### About this task
Please copy out every line in the records below that includes the word "purpose".

*** Opening of Exercise material ***

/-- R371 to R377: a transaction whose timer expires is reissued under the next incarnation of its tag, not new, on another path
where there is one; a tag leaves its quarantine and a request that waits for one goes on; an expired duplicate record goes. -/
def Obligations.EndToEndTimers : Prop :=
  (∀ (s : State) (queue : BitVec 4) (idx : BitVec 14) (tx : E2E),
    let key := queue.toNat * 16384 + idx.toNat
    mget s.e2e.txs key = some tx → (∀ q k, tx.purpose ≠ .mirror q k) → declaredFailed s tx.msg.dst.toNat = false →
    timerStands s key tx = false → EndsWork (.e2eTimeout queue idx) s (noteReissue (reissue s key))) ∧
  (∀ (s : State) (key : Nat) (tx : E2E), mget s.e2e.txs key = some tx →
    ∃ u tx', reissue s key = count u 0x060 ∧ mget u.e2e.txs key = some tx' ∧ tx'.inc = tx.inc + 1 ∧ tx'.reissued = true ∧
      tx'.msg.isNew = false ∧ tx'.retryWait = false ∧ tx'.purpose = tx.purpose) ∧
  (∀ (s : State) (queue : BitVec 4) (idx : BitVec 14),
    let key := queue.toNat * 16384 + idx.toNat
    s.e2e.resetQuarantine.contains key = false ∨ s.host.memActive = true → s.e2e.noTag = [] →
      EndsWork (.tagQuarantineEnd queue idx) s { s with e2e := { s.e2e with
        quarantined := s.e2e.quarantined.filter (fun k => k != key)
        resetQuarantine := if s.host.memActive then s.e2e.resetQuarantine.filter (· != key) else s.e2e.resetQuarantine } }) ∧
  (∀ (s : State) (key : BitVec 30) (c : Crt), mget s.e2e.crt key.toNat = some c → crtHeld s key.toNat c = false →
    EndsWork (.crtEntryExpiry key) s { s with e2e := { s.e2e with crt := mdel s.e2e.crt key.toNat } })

*** Close of Exercise material ***

### Response below
    mget s.e2e.txs key = some tx → (∀ q k, tx.purpose ≠ .mirror q k) → declaredFailed s tx.msg.dst.toNat = false →
      tx'.msg.isNew = false ∧ tx'.retryWait = false ∧ tx'.purpose = tx.purpose) ∧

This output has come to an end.